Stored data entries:
╔══
-- ==== Sys2Proof/Machine/Conversion.lean ====
section
/-! DEFINITION. The Conversion State Machine (42_conversion_state_machine.md): START, STOP and READ of the caller,
SAMPLE_READY and TIMEOUT of the transport. -/

namespace Sys2Proof.Machine

/-- START(m) (R202). It neither reads nor writes CONV_MODE (R210). -/
def startOp (m : ConvMode) (s : State) : StepResult :=
  if s.conv ≠ .idle then raise .alreadyRunning (.running s.conv) s
  else replyOk (.command s.profile.startFrame) ((s.withConv (.ofMode m)).clearSample)

/-- STOP() (R204): the stop frame is returned in every state. -/
def stopOp (s : State) : StepResult := replyOk (.command s.profile.stopFrame) ((s.withConv .idle).clearSample)

/-- READ() (R206): the guard, the completion on a latched sample, or the hold. -/
def readOp (s : State) : StepResult :=
  if s.conv = .idle then raise .noConversionInProgress .none s
  else if s.sv then completeRead s
  else .next (s.withPend true)

/-- START (R202). -/
def execStart (m : ConvMode) (s : State) : StepResult := onRequestPort (startOp m) s

/-- STOP (R204). -/
def execStop (s : State) : StepResult := onRequestPort stopOp s

/-- READ (R206). -/
def execRead (s : State) : StepResult := onRequestPort readOp s

/-- SAMPLE_READY (R208): refused where the sample does not fit the profile (R89.6), dropped in IDLE, else latched;
a held READ is completed at once. -/
def execSampleReady (bits : Nat) (chk : Option Nat) (code : Nat) (s : State) : StepResult :=
  let r : RawSample := { code := code, bits := bits, chk := chk }
  if !sampleFits s.profile r then refuse s
  else if s.conv = .idle then .next s
  else if s.pend then completeRead ((s.latchSample r).withPend false)
  else .next (s.latchSample r)

/-- TIMEOUT (R209): completes a held READ with ConversionTimeout, and is ignored otherwise. -/
def execTimeout (s : State) : StepResult :=
  if s.pend then raise .conversionTimeout .none (s.withPend false) else .next s

end Sys2Proof.Machine
end

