/-! The replies of requests (R87). -/

/-- A request that is not blocked replies once and holds nothing, or is a READ that holds (R87, R206). -/
theorem effect_repliesOrHolds {i : Instr} {s t : State} {o : StepResult} (he : Effect i s o)
    (hport : portOf i = .request) (hp : s.pend = false) (h : o = .next t) :
    (t.pend = false ∧ ∃ r, t.replies = s.replies ++ [r]) ∨ (i = .read ∧ t = s.withPend true) := by
  cases he with
  | blocked _ hheld => simp [hp] at hheld
  | misfit | dropped | latched | completed | timedOut | ignored => cases hport
  | readHeld =>
    cases h
    exact .inr ⟨rfl, rfl⟩
  | readDone =>
    obtain ⟨r, rfl, _⟩ := completeRead_next h
    exact .inl ⟨hp, r, rfl⟩
  | encoded | committed | setFailed | rendered | started | startFailed | stopped | readIdle =>
    cases h
    exact .inl ⟨hp, _, rfl⟩

/-- Settles O48, by the effect of the request. -/
theorem oneReplyPerRequest : Obligations.OneReplyPerRequest := by
  unfold Obligations.OneReplyPerRequest
  intro s t i hport hp h
  exact effect_repliesOrHolds (exec_effect i s) hport hp h

/-! The refusals of R89. -/

theorem exists_ordinal_eq_iff {n : Nat} : (∃ c : CommandCode, n = c.ordinal) ↔ n < 12 := by
  simp only [← commandOfOrdinal_eq_some_iff, commandOfOrdinal, ← Option.isSome_iff_exists, isSome_getElem?]
  rfl

theorem exists_modeNumber_eq_iff {n : Nat} : (∃ m : ConvMode, n = m.number) ↔ n < 2 := by
  constructor
  · rintro ⟨m, rfl⟩
    cases m <;> decide
  · intro h
    interval_cases n
    · exact ⟨.singleShot, rfl⟩
    · exact ⟨.continuous, rfl⟩

theorem exists_coreNumber_eq_iff {n : Nat} : (∃ c : ConverterCore, n = c.number) ↔ n ∈ [1, 2] := by
  constructor
  · rintro ⟨c, rfl⟩
    cases c <;> decide
  · intro h
    obtain rfl | rfl : n = 1 ∨ n = 2 := by simpa using h
    · exact ⟨.core1, rfl⟩
    · exact ⟨.core2, rfl⟩

/-- The values of a1 that spell an optional check: the presence bit is the highest, and no check is 0 (R86). -/
theorem exists_checkOf_eq_some_iff {n a : Nat} :
    (∃ c, checkOf n a = some c) ↔ ¬ (2 ^ (n + 1) ≤ a ∨ (a < 2 ^ n ∧ a ≠ 0)) := by
  unfold checkOf
  split
  next h => simp [h]
  next h =>
    split
    next h' => simp [h, h']
    next h' => split <;> simp_all

/-- The record alone is refused: R89 items 1 to 5, and the a1 form of item 6. -/
def RecordRefused (op a0 a1 a2 : Nat) : Prop :=
  op ∉ [0x01, 0x02, 0x03, 0x04, 0x05, 0x10, 0x11, 0x12, 0x13, 0x14, 0x15, 0x16, 0x17, 0x18, 0x19, 0x1A, 0x1B, 0x20,
    0x21]
  ∨ (op ∈ [0x02, 0x04, 0x05, 0x21] ∧ (a0 ≠ 0 ∨ a1 ≠ 0 ∨ a2 ≠ 0))
  ∨ (op = 0x03 ∧ (a1 ≠ 0 ∨ a2 ≠ 0))
  ∨ (op ∈ [0x10, 0x12, 0x13, 0x14, 0x15, 0x16, 0x17, 0x18, 0x19, 0x1A, 0x1B] ∧ (a0 ≠ 0 ∨ a1 ≠ 0))
  ∨ (op = 0x01 ∧ 12 ≤ a0)
  ∨ (op = 0x03 ∧ 2 ≤ a0)
  ∨ (op = 0x11 ∧ (a0 ∉ [1, 2] ∨ a1 ∉ [1, 2]))
  ∨ (op = 0x20 ∧ (2 ^ 9 ≤ a1 ∨ (a1 < 2 ^ 8 ∧ a1 ≠ 0)))
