-- ==== Sys2Proof/Machine/State.lean ====
section
/-! DEFINITION. The state of the block (spec/10_state.md), the outcomes a step can name, and the state after reset
(spec/70_reset_and_hazards.md R230, R231). -/

namespace Sys2Proof.Machine

/-- The PulseTimer registers (R23 to R26), for a clock of `ts` bits (D8; log 9). -/
structure PulseTimerOf (ts : Nat) where
  /-- Active when true, Idle when false (R23). -/
  running : Bool
  /-- The cycle period (R24). -/
  frequency : Span
  /-- The on-duration within a cycle (R25). -/
  pulseLength : Span
  /-- The cycle anchor (R26). -/
  lastCycleStart : BitVec ts
  deriving DecidableEq, Repr

/-- The PulseTimer of this machine: its clock has `TS_WIDTH` bits. -/
abbrev PulseTimer := PulseTimerOf Config.tsWidth

/-- The ActuatorController registers of one channel (R28 to R31), for a clock of `ts` bits. -/
structure ControllerOf (ts : Nat) where
  humidityThreshold : Threshold
  enabled : Bool
  /-- The exclusively owned timer (R30). -/
  pulse : PulseTimerOf ts
  /-- The level last driven onto the pump output (R31). -/
  pumpOut : Level
  deriving DecidableEq, Repr

/-- The controller of this machine: its clock has `TS_WIDTH` bits. -/
abbrev Controller := ControllerOf Config.tsWidth

/-- Whose reading of the clock it is (60_exceptions.md R212). -/
inductive Reader where
  | channel (ch : Channel)
  | timer
  deriving DecidableEq, Repr

/-- An input or output event (20_memory.md R60): one sensor read (42_controller.md R172), one clock reading (R212), one write of
the pump output (10_state.md R31). -/
inductive Event where
  | sensorRead (ch : Channel) (reading : Moisture)
  | clockRead (reader : Reader) (now : Timestamp)
  | pumpWrite (ch : Channel) (level : Level)
  deriving DecidableEq, Repr

/-- The result of one operation, in the widths of 20_memory.md R55. -/
inductive Result where
  | none
  | bool (b : Bool)
  | half (v : BitVec 16)
  | word (v : BitVec 32)
  | moisture (m : Moisture)
  | bundle (b : RequestBundle)
  | frame (f : Frame)
  deriving DecidableEq, Repr

/-- What an operation does to the unit it runs on: the unit's next state, its events in order, and its result. -/
structure Reply (σ : Type) where
  unit : σ
  events : List Event
  result : Result
  deriving DecidableEq, Repr

/-- The state: the channel units (R39) and the standalone timer (92_eei_decisions.md D30) are the block's; `trace` is its output
trace with the input events (R31, R60). `pending` and `results` are the host interface: the operations issued and not yet
executed, oldest first (log 1), and the results so far, oldest first (D20; log 14). -/
structure State where
  channels : List Controller
  timer : PulseTimer
  trace : List Event
  results : List Result
  pending : List Issue
  deriving DecidableEq, Repr

/-- No operation has a fault outcome (60_exceptions.md R200, R203), so this type has no constructor and nothing raises one.
Safe (log 15). -/
inductive Fault
  deriving DecidableEq, Repr

/-- What the model gives no meaning to; all at the boundary, none for an operand within its type (R200). -/
inductive Refusal where
  /-- Raised by an arm of `exec` whose instruction has no meaning yet: no arm does. Safe. -/
  | notModelled (mnemonic : String)
  /-- Raised by a `CTL.*` meaning for an index of `NUM_CHANNELS` or more: the block never receives one (U12, D15; log 5).
  Safe. -/
  | noSuchChannel (ch : Channel)
  /-- Raised by `step` for an op_sel byte R80 does not list (U11; log 15). Safe. -/
  | opSelUnassigned (sel : Byte)
  /-- Raised by `step` for a numeric encode operand 0x0B to 0xFE (R78, U10; log 15). Safe. -/
  | responseCodeUnassigned (code : Byte)
  /-- Raised by `step` for a packet that is not one whole operation or frame (20_memory.md R54, D24; log 15). Safe. -/
  | packetNotWhole (port : Port)
  deriving DecidableEq, Repr

/-- A constructed PulseTimer (R231). -/
def PulseTimerOf.reset {ts : Nat} (now0 : BitVec ts) : PulseTimerOf ts :=
  { running := false
    frequency := Config.ptResetFrequency
    pulseLength := Config.ptResetPulseLength
    lastCycleStart := now0 }

/-- A constructed controller (R230). -/
def ControllerOf.reset {ts : Nat} (now0 : BitVec ts) : ControllerOf ts :=
  { humidityThreshold := Config.thresholdReset
    enabled := Config.enabledReset
    pulse := PulseTimerOf.reset now0
    pumpOut := Config.pumpOffLevel }

/-- The events of the construction of one channel: its clock reading and its one pump write (R230, R212). Their order is a
DESIGN CHOICE (log 13). -/
def constructionEvents (ch : Channel) : List Event :=
  [.clockRead (.channel ch) (Config.now0 ch), .pumpWrite ch Config.pumpOffLevel]

/-- The indexes of the channel units, 0 to `NUM_CHANNELS` − 1 (R39). -/
def channelIndexes : List Channel := (List.range' 0 Config.numChannels).map (BitVec.ofNat 8)

/-- The state right after construction of every channel and of the standalone timer (R230, R231, R233): no operation has been
issued. The order of the constructions in the trace is a DESIGN CHOICE (log 13). -/
def State.reset : State :=
  { channels := channelIndexes.map fun ch => ControllerOf.reset (Config.now0 ch)
    timer := PulseTimerOf.reset Config.timerNow0
    trace := channelIndexes.flatMap constructionEvents ++ [.clockRead .timer Config.timerNow0]
    results := []
    pending := [] }

end Sys2Proof.Machine
end

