-- ==== Sys2Proof/Machine/Step.lean ====
section
/-! DEFINITION. One step: the oldest issued operation is taken, decoded and executed. While nothing is pending the block waits,
and its state does not change (spec/70_reset_and_hazards.md R233, 60_exceptions.md R220; log 1). -/

namespace Sys2Proof.Machine

/-- One step of the machine. -/
def step (s : State) : Host.Outcome State Fault Refusal :=
  match fetch s with
  | none => .next s
  | some (q, s') =>
    match decode q with
    | .ok i => exec i s'
    | .error e => .refused (refusalOf e)

/-- The state in which the next step runs a word of the opcode table (log 1, log 4). -/
def State.withFetchWord (s : State) (nbits w : Nat) : State := issueTableWord s nbits w

end Sys2Proof.Machine
end

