/-- 41_pulse_timer.md R144, R145, and what the new length does at the next poll (the spec's own inference). -/
def Obligations.TimerPulseLengthReadAndWrite : Prop :=
  ∀ (s : State) (v : Span) (now : Timestamp),
    exec .ptGetPulseLength s = .next { s with results := s.results ++ [.word s.timer.pulseLength] } ∧
    exec .ptGetPulseLength State.reset = .next { State.reset with results := [.word Config.ptResetPulseLength] } ∧
    (∃ t, exec (.ptSetPulseLength v) s = .next t ∧
      t = { s with
        timer := ⟨s.timer.running, s.timer.frequency, v, s.timer.lastCycleStart⟩
        results := s.results ++ [.none] } ∧
      exec .ptGetPulseLength t = .next { t with results := s.results ++ [.none, .word v] } ∧
      ∃ u, exec (.ptIsFiring now) t = .next u ∧ u.results = s.results ++ [.none, .bool (Claim.fires t.timer now)] ∧
        (v = 0 → Claim.fires t.timer now = false) ∧
        (s.timer.running = true → s.timer.frequency.toNat < v.toNat → Claim.fires t.timer now = true))

/-- 41_pulse_timer.md R146, R147, and what the new frequency does at the next poll (the spec's own inference). -/
def Obligations.TimerFrequencyReadAndWrite : Prop :=
  ∀ (s : State) (v : Span) (now : Timestamp),
    exec .ptGetFrequency s = .next { s with results := s.results ++ [.word s.timer.frequency] } ∧
    exec .ptGetFrequency State.reset = .next { State.reset with results := [.word Config.ptResetFrequency] } ∧
    (∃ t, exec (.ptSetFrequency v) s = .next t ∧
      t = { s with
        timer := ⟨s.timer.running, v, s.timer.pulseLength, s.timer.lastCycleStart⟩
        results := s.results ++ [.none] } ∧
      exec .ptGetFrequency t = .next { t with results := s.results ++ [.none, .word v] } ∧
      ∃ u, exec (.ptIsFiring now) t = .next u ∧ u.results = s.results ++ [.none, .bool (Claim.fires t.timer now)] ∧
        (s.timer.running = true → v.toNat < Claim.elapsed now s.timer.lastCycleStart → u.timer.lastCycleStart = now) ∧
        (s.timer.running = true → v = 0 → 0 < s.timer.pulseLength.toNat → Claim.fires t.timer now = true))

/-- 41_pulse_timer.md R148: an Active timer polled at every time unit from its anchor, with `PL ≤ F` and `F + 1 < 2^TS_WIDTH`, gives a
wave of period exactly `F + 1` with `PL` units on, for any number of polls (the spec's own inference from R143). -/
def Obligations.UnitPollingGivesASquareWave : Prop :=
  ∀ (s : State) (n : Nat), s.timer.running = true →
    s.timer.pulseLength.toNat ≤ s.timer.frequency.toNat → s.timer.frequency.toNat + 1 < 2 ^ Config.tsWidth →
    s.pending = (List.range n).map (fun k => encode (.ptIsFiring (s.timer.lastCycleStart + BitVec.ofNat Config.tsWidth k))) →
    ∃ t : State, Host.Core.run core n s = .next t ∧
      t.results = s.results ++ (List.range n).map
        (fun k => .bool (decide (k % (s.timer.frequency.toNat + 1) < s.timer.pulseLength.toNat))) ∧
      t.timer.lastCycleStart =
        s.timer.lastCycleStart +
          BitVec.ofNat Config.tsWidth ((n - 1) / (s.timer.frequency.toNat + 1) * (s.timer.frequency.toNat + 1)) ∧
      t.pending = [] ∧ t.channels = s.channels

/-- 41_pulse_timer.md R148, sparser polling: a new cycle starts at a poll exactly when more than `F` units have passed since the
anchor, so the period is at least `F + 1` (the spec's own inference from R143). -/
def Obligations.SparsePollingStartsCyclesLate : Prop :=
  ∀ (s : State) (A T : Nat), s.timer.running = true → s.timer.lastCycleStart = BitVec.ofNat Config.tsWidth A → A ≤ T → T < A + 2 ^ Config.tsWidth →
    ∃ t : State, exec (.ptIsFiring (BitVec.ofNat Config.tsWidth T)) s = .next t ∧
      t.timer = { s.timer with
        lastCycleStart := BitVec.ofNat Config.tsWidth (if s.timer.frequency.toNat + 1 ≤ T - A then T else A) }

/-- 41_pulse_timer.md R149: after any poll while Active, the elapsed time is at most the frequency; an Idle timer's anchor ages
freely (the spec's own inference from R143). -/
def Obligations.ActivePollBoundsTheElapsedTime : Prop :=
  ∀ (s t : State) (now : Timestamp),
    (exec (.ptIsFiring now) s = .next t → s.timer.running = false → t.timer = s.timer) ∧
    (exec (.ptIsFiring now) s = .next t → s.timer.running = true →
      Claim.elapsed now t.timer.lastCycleStart ≤ t.timer.frequency.toNat) ∧
    (∀ (ch : Channel) (c : Controller),
      (exec (.ctlIsRunning ch now) s = .next t ∨ ∃ m, exec (.ctlStep ch now m) s = .next t ∧ ∃ b, s.channels[ch.toNat]? = some b ∧
        b.enabled = true) →
      t.channels[ch.toNat]? = some c → c.pulse.running = true →
      Claim.elapsed now c.pulse.lastCycleStart ≤ c.pulse.frequency.toNat)

/-- 41_pulse_timer.md R150, R151, R152 (the spec's own inferences from R143). -/
def Obligations.DegenerateLengthsAreAlwaysOrNever : Prop :=
  ∀ (s : State) (now : Timestamp),
    ∃ (t : State) (b : Bool), exec (.ptIsFiring now) s = .next t ∧ t.results = s.results ++ [.bool b] ∧
      (s.timer.pulseLength = 0 → b = false) ∧
      (s.timer.pulseLength = 0 → s.timer.running = true →
        s.timer.frequency.toNat < Claim.elapsed now s.timer.lastCycleStart → t.timer.lastCycleStart = now) ∧
      (s.timer.running = true → s.timer.frequency = 0 → s.timer.pulseLength ≠ 0 →
        b = true ∧ t.timer.lastCycleStart = now) ∧
      (s.timer.running = true → s.timer.frequency.toNat < s.timer.pulseLength.toNat → b = true)

/-- 41_pulse_timer.md R154: the first poll after a re-activation measures from the stale anchor, and what later polls answer (the
spec's own inference from R143). -/
def Obligations.ReactivationUsesTheStaleAnchor : Prop :=
  ∀ (s : State) (now : Timestamp) (e : Nat), s.timer.running = false → e = Claim.elapsed now s.timer.lastCycleStart →
    ∃ (t u : State) (b : Bool),
      exec .ptActivate s = .next t ∧ exec (.ptIsFiring now) t = .next u ∧ u.results = t.results ++ [.bool b] ∧
      (s.timer.frequency.toNat < e → u.timer.lastCycleStart = now ∧ (b = true ↔ 0 < s.timer.pulseLength.toNat)) ∧
      (e ≤ s.timer.frequency.toNat → e < s.timer.pulseLength.toNat →
        b = true ∧ u.timer.lastCycleStart = s.timer.lastCycleStart ∧
        ∀ d : Nat, e + d < 2 ^ Config.tsWidth → e + d ≤ s.timer.frequency.toNat →
          ∃ v, exec (.ptIsFiring (now + BitVec.ofNat Config.tsWidth d)) u = .next v ∧
            v.results = u.results ++ [.bool (decide (d < s.timer.pulseLength.toNat - e))]) ∧
      (s.timer.pulseLength.toNat ≤ e → e ≤ s.timer.frequency.toNat →
        b = false ∧ u.timer.lastCycleStart = s.timer.lastCycleStart ∧
        ∀ d : Nat, e + d < 2 ^ Config.tsWidth →
          ∃ v, exec (.ptIsFiring (now + BitVec.ofNat Config.tsWidth d)) u = .next v ∧
            v.results = u.results ++
              [.bool (decide (s.timer.frequency.toNat < e + d ∧ 0 < s.timer.pulseLength.toNat))])
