-- ==== Sys2Proof/Laws/State.lean ====
section
/-! SUPPORT. What each update of State leaves and changes, one lemma per field. -/

namespace Sys2Proof.Machine

variable (s : State) (es : List Event) (r : Result) (ch d : Channel) (c : Controller) (p : PulseTimer)

@[simp] theorem State.emit_channels : (s.emit es).channels = s.channels := rfl
@[simp] theorem State.emit_timer : (s.emit es).timer = s.timer := rfl
@[simp] theorem State.emit_trace : (s.emit es).trace = s.trace ++ es := rfl
@[simp] theorem State.emit_results : (s.emit es).results = s.results := rfl
@[simp] theorem State.emit_pending : (s.emit es).pending = s.pending := rfl

@[simp] theorem State.answer_channels : (s.answer r).channels = s.channels := rfl
@[simp] theorem State.answer_timer : (s.answer r).timer = s.timer := rfl
@[simp] theorem State.answer_trace : (s.answer r).trace = s.trace := rfl
@[simp] theorem State.answer_results : (s.answer r).results = s.results ++ [r] := rfl
@[simp] theorem State.answer_pending : (s.answer r).pending = s.pending := rfl

@[simp] theorem State.setChannel_channels : (s.setChannel ch c).channels = s.channels.set ch.toNat c := rfl
@[simp] theorem State.setChannel_timer : (s.setChannel ch c).timer = s.timer := rfl
@[simp] theorem State.setChannel_trace : (s.setChannel ch c).trace = s.trace := rfl
@[simp] theorem State.setChannel_results : (s.setChannel ch c).results = s.results := rfl
@[simp] theorem State.setChannel_pending : (s.setChannel ch c).pending = s.pending := rfl

@[simp] theorem State.setTimer_channels : (s.setTimer p).channels = s.channels := rfl
@[simp] theorem State.setTimer_timer : (s.setTimer p).timer = p := rfl
@[simp] theorem State.setTimer_trace : (s.setTimer p).trace = s.trace := rfl
@[simp] theorem State.setTimer_results : (s.setTimer p).results = s.results := rfl
@[simp] theorem State.setTimer_pending : (s.setTimer p).pending = s.pending := rfl

@[simp] theorem State.withFetchWord_channels (n w : Nat) : (s.withFetchWord n w).channels = s.channels := rfl
@[simp] theorem State.withFetchWord_timer (n w : Nat) : (s.withFetchWord n w).timer = s.timer := rfl
@[simp] theorem State.withFetchWord_trace (n w : Nat) : (s.withFetchWord n w).trace = s.trace := rfl
@[simp] theorem State.withFetchWord_results (n w : Nat) : (s.withFetchWord n w).results = s.results := rfl
@[simp] theorem State.withFetchWord_pending (n w : Nat) :
    (s.withFetchWord n w).pending = tableIssue n w :: s.pending := rfl

/-- Writing back the record a channel already has changes nothing. -/
theorem State.setChannel_self {s : State} {ch : Channel} {c : Controller} (h : s.channels[ch.toNat]? = some c) :
    s.setChannel ch c = s := by
  obtain ⟨hlt, hc⟩ := List.getElem?_eq_some_iff.mp h
  simp [State.setChannel, ← hc]

/-- The channel written holds the new record. -/
theorem State.setChannel_same {s : State} {ch : Channel} {c c' : Controller} (h : s.channels[ch.toNat]? = some c) :
    (s.setChannel ch c').channels[ch.toNat]? = some c' := by
  obtain ⟨hlt, -⟩ := List.getElem?_eq_some_iff.mp h
  simp [hlt]

/-- Every other channel keeps its record. -/
theorem State.setChannel_other {s : State} {ch d : Channel} {c : Controller} (h : d ≠ ch) :
    (s.setChannel ch c).channels[d.toNat]? = s.channels[d.toNat]? := by
  have hne : ch.toNat ≠ d.toNat := fun e => h (BitVec.eq_of_toNat_eq e.symm)
  simp [hne]

end Sys2Proof.Machine
end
╚══
:: TASK DETAILS ::
Whenever a line in the entries above includes the word "ignored", pull that line out.

:: REPLY ::
/-- TIMEOUT (R209): completes a held READ with ConversionTimeout, and is ignored otherwise. -/
  | misfit | dropped | latched | completed | timedOut | ignored => cases hport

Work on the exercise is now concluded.